As the only Korean-American in the state Legislature, Assemblywoman Ellen Park was an obvious choice to be a delegate on the governor’s nine-day East Asia Economic Mission that ended last week.
The impact of her presence, however, was much deeper than merely her heritage.
The first-term Democrat from the 37th District (the Englewood area of Bergen County) was part of the group that joined Gov. Phil Murphy on his state visits with the top leaders in Japan, South Korea and Taiwan — and part of the group that accompanied first lady Tammy Murphy on her visits with female business leaders in the region.
Once there, Park used her political skills, smarts — and her competency in the local languages — to make an impression on everyone in the room.
The governor certainly was wowed.
“Assemblywoman Ellen Park is a rising star in New Jersey,” he said. “From participating in high-level meetings with heads of state to facilitating business connections, Ellen was an incredible asset on our trip. We’re grateful for her counsel and look forward to her continued contributions to our state.”
The governor wasn’t the only one who noticed.
Park, who immigrated to the U.S. from Korea in 1978 (when she was 6), said the notoriety she received in Asia (she was sought out by local media at every stop) gave her a greater understanding of how impactful she can be in New Jersey as a role model and thought leader for her community.
“People have always told me, ‘You have so much power,’ but I didn’t understand it,” she said. “Now, I see it.”
Her biggest goal is to help others in her community see that they can be change agents, too.
“I want them to see what my representation means,” she said. “Koreans traditionally have had low voter turnouts.
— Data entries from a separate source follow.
-- ==== Sys2Proof/Syntax.lean ====
section
/-! DEFINITION. The block's "instructions" (00_scope.md R3): one constructor per row of spec/opcode_table.json.

The TXN32 rows are the transactions of 30_encoding.md R70 and R71, the only way into the block. The REG8 rows are the
register commands of R77 to R80: each names a branch of an update, selected by the byte a control register holds as
the update reads it (R85). A command's argument is what its update hands to the branch (log entry 15). -/

namespace Sys2Proof

/-- One constructor per row of spec/opcode_table.json. -/
inductive Instr where
  /-- READ a (R91). -/
  | read (a : Nat)
  /-- WRITE PINB, d (R92, R191). -/
  | writePinb (d : Byte)
  /-- WRITE PORTB, d (R92, R191). -/
  | writePortb (d : Byte)
  /-- WRITE PINC, d (R92, R191). -/
  | writePinc (d : Byte)
  /-- WRITE PORTC, d (R92, R191). -/
  | writePortc (d : Byte)
  /-- WRITE PIND, d (R92, R191). -/
  | writePind (d : Byte)
  /-- WRITE PORTD, d (R92, R191). -/
  | writePortd (d : Byte)
  /-- WRITE ADCSRA, d (R92, R150). -/
  | writeAdcsra (d : Byte)
  /-- WRITE EECR, d (R92, R131). -/
  | writeEecr (d : Byte)
  /-- WRITE DAC, d (R92, R95). -/
  | writeDac (d : Byte)
  /-- WRITE UDR0, d (R92, R170). -/
  | writeUdr0 (d : Byte)
  /-- WRITE a, d at an offset no row above names (R92). -/
  | write (a : Nat) (d : Byte)
  /-- STEP n (R110). -/
  | step (n : Nat)
  /-- RXINJ b (R172). -/
  | rxinj (b : Byte)
  /-- SETAIN v, v the word's side operand (R154). -/
  | setain (v : Rat)
  /-- DACOUT (R96). -/
  | dacout
  /-- The branch of STEP n under CS = 0: stopped (R111). -/
  | tccr0bCs0 (n : Nat)
  /-- The branch of STEP n under CS = 1: divider 1 (R110). -/
  | tccr0bCs1 (n : Nat)
  /-- The branch of STEP n under CS = 2: divider 8 (R110). -/
  | tccr0bCs2 (n : Nat)
  /-- The branch of STEP n under CS = 3: divider 64 (R110). -/
  | tccr0bCs3 (n : Nat)
  /-- The branch of STEP n under CS = 4: divider 256 (R110). -/
  | tccr0bCs4 (n : Nat)
  /-- The branch of STEP n under CS = 5: divider 1024 (R110). -/
  | tccr0bCs5 (n : Nat)
  /-- The branch of STEP n under CS = 6: external clock, inert (R111). -/
  | tccr0bCs6 (n : Nat)
  /-- The branch of STEP n under CS = 7: external clock, inert (R111). -/
  | tccr0bCs7 (n : Nat)
  /-- The read branch of EepromUpdate (R132). -/
  | eecrRead
  /-- The write branch of EepromUpdate with the gate set (R133). -/
  | eecrWrite
  /-- The write branch of EepromUpdate without the gate (R133, R135). -/
  | eecrWriteDropped
  /-- EepromUpdate with the gate alone set: it stays armed (R138). -/
  | eecrGateOnly
  /-- AdcUpdate with the start bit set: one conversion (R150). -/
  | adcsraStart
  /-- AdcUpdate with the start bit clear: nothing (R150). -/
  | adcsraNostart
  /-- The left-adjusted layout of result r (R152). -/
  | admuxLeft (r : BitVec 10)
  /-- The right-adjusted layout of result r (R152). -/
  | admuxRight (r : BitVec 10)
  /-- The transmit hook for byte new with TXEN set (R170). -/
  | ucsr0bTxen (new : Byte)
  /-- The transmit hook for byte new with TXEN clear (R170). -/
  | ucsr0bTxoff (new : Byte)
  /-- The receive of byte b with RXEN set (R172). -/
  | ucsr0bRxen (b : Byte)
  /-- The receive of byte b with RXEN clear: dropped (R172). -/
  | ucsr0bRxoff (b : Byte)
  deriving DecidableEq, Repr

/-- The six points where an update reads a control register and decodes it (30_encoding.md R77 to R80), each with
what the update hands to the branch it selects. -/
inductive CommandPoint where
  /-- STEP n reads TCCR0B (R77). -/
  | clockSelect (n : Nat)
  /-- EepromUpdate reads EECR (R78). -/
  | eeprom
  /-- AdcUpdate reads ADCSRA (R79). -/
  | adcStart
  /-- A conversion with result r reads ADMUX (R79). -/
  | adcLayout (r : BitVec 10)
  /-- The transmit hook for byte new reads UCSR0B (R80). -/
  | transmit (new : Byte)
  /-- RXINJ b reads UCSR0B (R80). -/
  | receive (b : Byte)
  deriving DecidableEq, Repr

/-- The code of an instruction: a transaction word with its side operand (30_encoding.md R71), or the byte of a
control register at the point where an update reads it (R85, REG8 rows). -/
inductive Code where
  | txn (w : BitVec 32) (side : Rat)
  | reg8 (p : CommandPoint) (b : Byte)
  deriving DecidableEq, Repr

/-- The instruction is a transaction (a TXN32 row), not a register command (a REG8 row). -/
def Instr.isTransaction : Instr → Bool
  | .read _ | .writePinb _ | .writePortb _ | .writePinc _ | .writePortc _ | .writePind _ | .writePortd _
  | .writeAdcsra _ | .writeEecr _ | .writeDac _ | .writeUdr0 _ | .write _ _ | .step _ | .rxinj _ | .setain _
  | .dacout => true
  | .tccr0bCs0 _ | .tccr0bCs1 _ | .tccr0bCs2 _ | .tccr0bCs3 _ | .tccr0bCs4 _ | .tccr0bCs5 _ | .tccr0bCs6 _
  | .tccr0bCs7 _ | .eecrRead | .eecrWrite | .eecrWriteDropped | .eecrGateOnly | .adcsraStart | .adcsraNostart
  | .admuxLeft _ | .admuxRight _ | .ucsr0bTxen _ | .ucsr0bTxoff _ | .ucsr0bRxen _ | .ucsr0bRxoff _ => false

end Sys2Proof
end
I want them to understand what it means to have someone from their community represent them.”
And not just in the political world.
Park said she wants those in her district to understand the impact that all public service can have.
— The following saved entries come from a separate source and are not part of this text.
-- ==== Sys2Proof/Machine/Step.lean ====
section
/-! DEFINITION. One step: the next waiting transaction, whole (20_memory.md R55, R58). -/

namespace Sys2Proof.Machine

/-- One step. A state with the fault mark set takes no further transaction (10_state.md R44). With no transaction
waiting the block holds its state (60_exceptions.md R223). Otherwise the oldest waiting transaction runs from its first
line to its last (20_memory.md R55). -/
def step (s : State) : Host.Outcome State Fault Refusal :=
  match s.fault with
  | some a => .fault (.outOfBounds a)
  | none =>
    match s.inbox with
    | [] => .next s
    | r :: rest =>
      match resolve s r with
      | .ok i => exec i { s with inbox := rest }
      | .error e => .refused e

/-- s with a table word as the next request (log entry 15). -/
def State.withFetchWord (s : State) (nbits w : Nat) : State := s.issueTableWord nbits w

end Sys2Proof.Machine
end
“We need more teachers, we need more police officers, we need more EMTs,” she said. “We need to make people understand what service is about, especially in District 37, which is one of the most diverse in the state.”
That diversity is not found everywhere, Park said.
“There are towns in the district that I represent that have only a handful of teachers who are Korean, but have a population that is 30% Korean,” she said. “That’s not right.”
Park said Korean culture partially is to blame.
“Like so many people in my generation, we were taught by our parents that you needed to become a doctor or a lawyer — that you have to make money to be successful,” she said. “They never told us, ‘You can be a teacher or a police officer or a firefighter and be an agent of change in our community.’”
That community culture is a big part of Park’s personal story.
She was thrilled by the amount of respect she received as an elected official in Korea — but not surprised. A year ago, she visited Korea for a conference that invited elected officials of Korean descent from around the world.
But Park said she also knows that her experience is not necessarily the norm for women. From the pay gap (which is worse in Asia) to general mistreatment of women, there are challenges in Korea, she said.
“There still is a long way to go,” she said.
There is a roadmap, however. Park said she is stunned to see how much South Korea has changed just in her lifetime, becoming one of the 10 biggest economies in the world.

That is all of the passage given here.